It may be heartening that only 66 articles are returned when Behavior* is entered as a search term in the Retraction Watch Database, but that does not absolve behavior science or behavior analysis. Retraction Watch’s FAQ acknowledges that it is not a complete compendium but a work in progress and that its database has more coverage of life (medical) sciences than others. The problem lies in the general system of science, not a particular discipline4.

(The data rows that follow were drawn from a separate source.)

/-- A write into the management block, by the management core (R396, R398, R399). -/
def State.mgWrite (s : State) (p : Nat) (v : W64) : State :=
  let a := mgBase + p
  if 0x100 ≤ p ∧ p < 0x1A0 then s.tstest ((p - 0x100) / 8) v
  else if p = 0x300 then s.setReg a (s.reg a &&& ~~~v)
  else if p = 0x640 then (if bit v.toNat 0 then s.pushLog else s)
  else if p = 0x700 then s.surveyControl v
  else if p = 0x708 then { s.setReg a v with timeFired := false }
  else match mgMask p with
    | some m => s.setReg a (v &&& BitVec.ofNat 64 m)
    | none => s

/-- A write into an O-die's block, by its lane service core or the management core (R389). -/
def State.oWrite (s : State) (o p : Nat) (v : W64) : State :=
  if p = 0 then s.replayControl o v
  else if p = 0x8 ∨ p = 0x10 then s.setReg (oBase o + p) (v &&& 0xFFFFFFFFFFFFE#64)
  else if p = 0x18 then s.setReg (oBase o + p) v
  else if p = 0x20 then s.laneRun o v
  else if 0x400 ≤ p ∧ p < 0x800 then s.laneMap o ((p - 0x400) / 8) v
  else if 0x1000 ≤ p ∧ p < 0x1000 + 8 * 640 then s.heater o ((p - 0x1000) / 8) v
  else s

/-- HOSTMEM (R364): an ill-formed window, and a change of an open window, are ignored. -/
def State.hostMem (s : State) (v : W64) : State :=
  let a := 0x030001800000
  let sz := bits v.toNat 41 32
  if sz = 0 ∨ 512 < bits v.toNat 16 8 + sz ∨ (s.fld a 0 0 = 1 ∧ bit v.toNat 0) then s
  else s.setReg a (v &&& 0xFF03FF0001FF01#64)

/-- What a write of an MMIO register does. -/
def mmioWrite (w : Who) (a : Nat) (v : W64) : M Unit := do
  let s ← get
  let o := a - 0x030000000000
  let mg := w == .mgmt
  if s.blockInReset o then flt 7 6 0 a
  if hostPort w o then pure ()
  else if o = 0x101000 then if bit v.toNat 0 then regionTableCommitOp
  else if 0x200000 ≤ o ∧ o < 0x200800 then modify fun s => s.hubSplit ((o - 0x200000) / 8) v
  else if o = 0x201000 ∨ o = 0x230008 ∨ o = 0x1400008 ∨ o = 0x1600008 then do
    -- a request of Waypoint is a stream event to come
    if o = 0x1400008 ∧ bit v.toNat 0 then eventRelease w
    mmioGo a v
  else if o = 0x211000 then
    modify fun s => { s.setReg a (v &&& 0xE#64) with dbp := if bit v.toNat 0 then [] else s.dbp }
  else if o = 0x240000 then modify fun s => s.setReg a (s.reg a &&& ~~~(v &&& 0xF0#64))
  else if o = 0x240008 then if mg then modify fun s => s.layerStart (bits v.toNat 3 0)
  else if 0x400000 ≤ o ∧ o < 0x400000 + 0x1000 * 288 then
    let n := (o - 0x400000) / 0x1000
    let p := o % 0x1000
    if p < 8 * 9 * groupsOf n then
      modify fun s => s.modCore n fun c => { c with ce := Table.put 0 c.ce (p / 8) (bits v.toNat 15 0)
                                                    ue := Table.put 0 c.ue (p / 8) (bits v.toNat 31 16) }
    else if p = 0x300 ∧ mg = true ∧ bit v.toNat 0 = true then bankRetireOp n (bits v.toNat 7 4) (bits v.toNat 9 8)
  else if o = 0x1500008 then modify fun s => s.ringDoorbell (bits v.toNat 11 0)
  else if 0x1601000 ≤ o ∧ o < 0x1601800 then modify fun s => s.setReg a (s.reg a &&& ~~~(v &&& 0xF#64))
  else if 0x1602000 ≤ o ∧ o < 0x1602800 then
    if mg ∨ s.isPf0 w then
      let mode := bits v.toNat 63 60
      modify fun s => if mode = 0 ∨ mode = 9 then s.setReg a v
        else s.setReg a (BitVec.ofNat 64 (setBits v.toNat 63 60 (bits (s.reg a).toNat 63 60)))
  else if 0x1700000 ≤ o ∧ o < 0x1700000 + 16 * 288 then
    let n := (o - 0x1700000) / 16
    if o % 16 = 0 then if w = .cc n then modify fun s => s.mailRequest n v
    if o % 16 = 8 then if mg then modify fun s => s.mailAnswer n v
  else if o = 0x1710000 then if mg ∨ s.isPf0 w then modify fun s => s.pholdSet v
  else if 0x1720000 ≤ o ∧ o < 0x1722000 + 0x1000 then if mg then modify fun s => s.mgWrite (o - 0x1720000) v
  else if o = 0x1800000 then if mg then modify fun s => s.hostMem v
  else if o = 0x1800018 then if bit v.toNat 0 then firmwareGoOp
  else if o = 0x1800020 then
    if s.links.all fun e => !e.2.up then modify fun s => s.setReg a (v &&& 0xFFF#64)
  else if 0x1810000 ≤ o ∧ o < 0x1810800 then
    let c := (o - 0x1810000) / 8
    if (mg ∨ s.isPf0 w) ∧ bits v.toNat 6 0 ≤ 64 ∧ s.ctxBusy c = false then modify fun s => s.setReg a (v &&& 0x7F#64)
  else if 0x1820000 ≤ o ∧ o < 0x1828000 then
    let q := (o - 0x1820000) / 8
    if (mg ∨ s.isPf0 w) ∧ bits v.toNat 6 0 ≤ 64 ∧ s.boundQ q = false then modify fun s => s.setReg a (v &&& 0x7F#64)
  else if 0x2000000 ≤ o ∧ o < 0x2100000 then
    let d := (o - 0x2000000) / 0x40000
    if mg ∨ w = .lane d then modify fun s => s.oWrite d (o % 0x40000) v
  else match plainMask o with
    | some m => modify fun s => s.setReg a (v &&& BitVec.ofNat 64 m)
    | none => pure ()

Replication and Reliability in Behavior Science and Behavior Analysis
The "replication crisis” in psychology has serious implications for replication and reliability in behavior science and behavior analysis. Despite certain metatheoretical disputes (Burgos & Killeen, 2018), behavior science, behavior analysis, and psychology have much more in common than differences. Hence the "replication crisis” in psychology could well be repeated in behavior science and behavior analysis. Even if it is not, it may hold some important lessons for both scientists and practitioners. However, from a scan of behavioral journals it appears as if the "replication crisis” has largely been ignored in behavior science and behavior analysis. Indeed, apart from the papers in this issue, there are few other articles discussing the "replication crisis” from a behavior science or behavior analysis perspective. Rare examples include Hanley (2017), who announced policy changes for the Journal of Applied Behavior Analysis that included a section dedicated to replications and Imam (2018), who recommended changes in editorial policies as well as collaboration with organizations outside of our field. But overall those in our field have been silent on this important topic, and remaining indifferent to the large scale social movement that has engulfed medical, social and behavioral sciences (broadly defined) is at best risky and at worst irresponsible. Where replication failures in behavior science and concerned, absence of evidence is not necessarily evidence of absence.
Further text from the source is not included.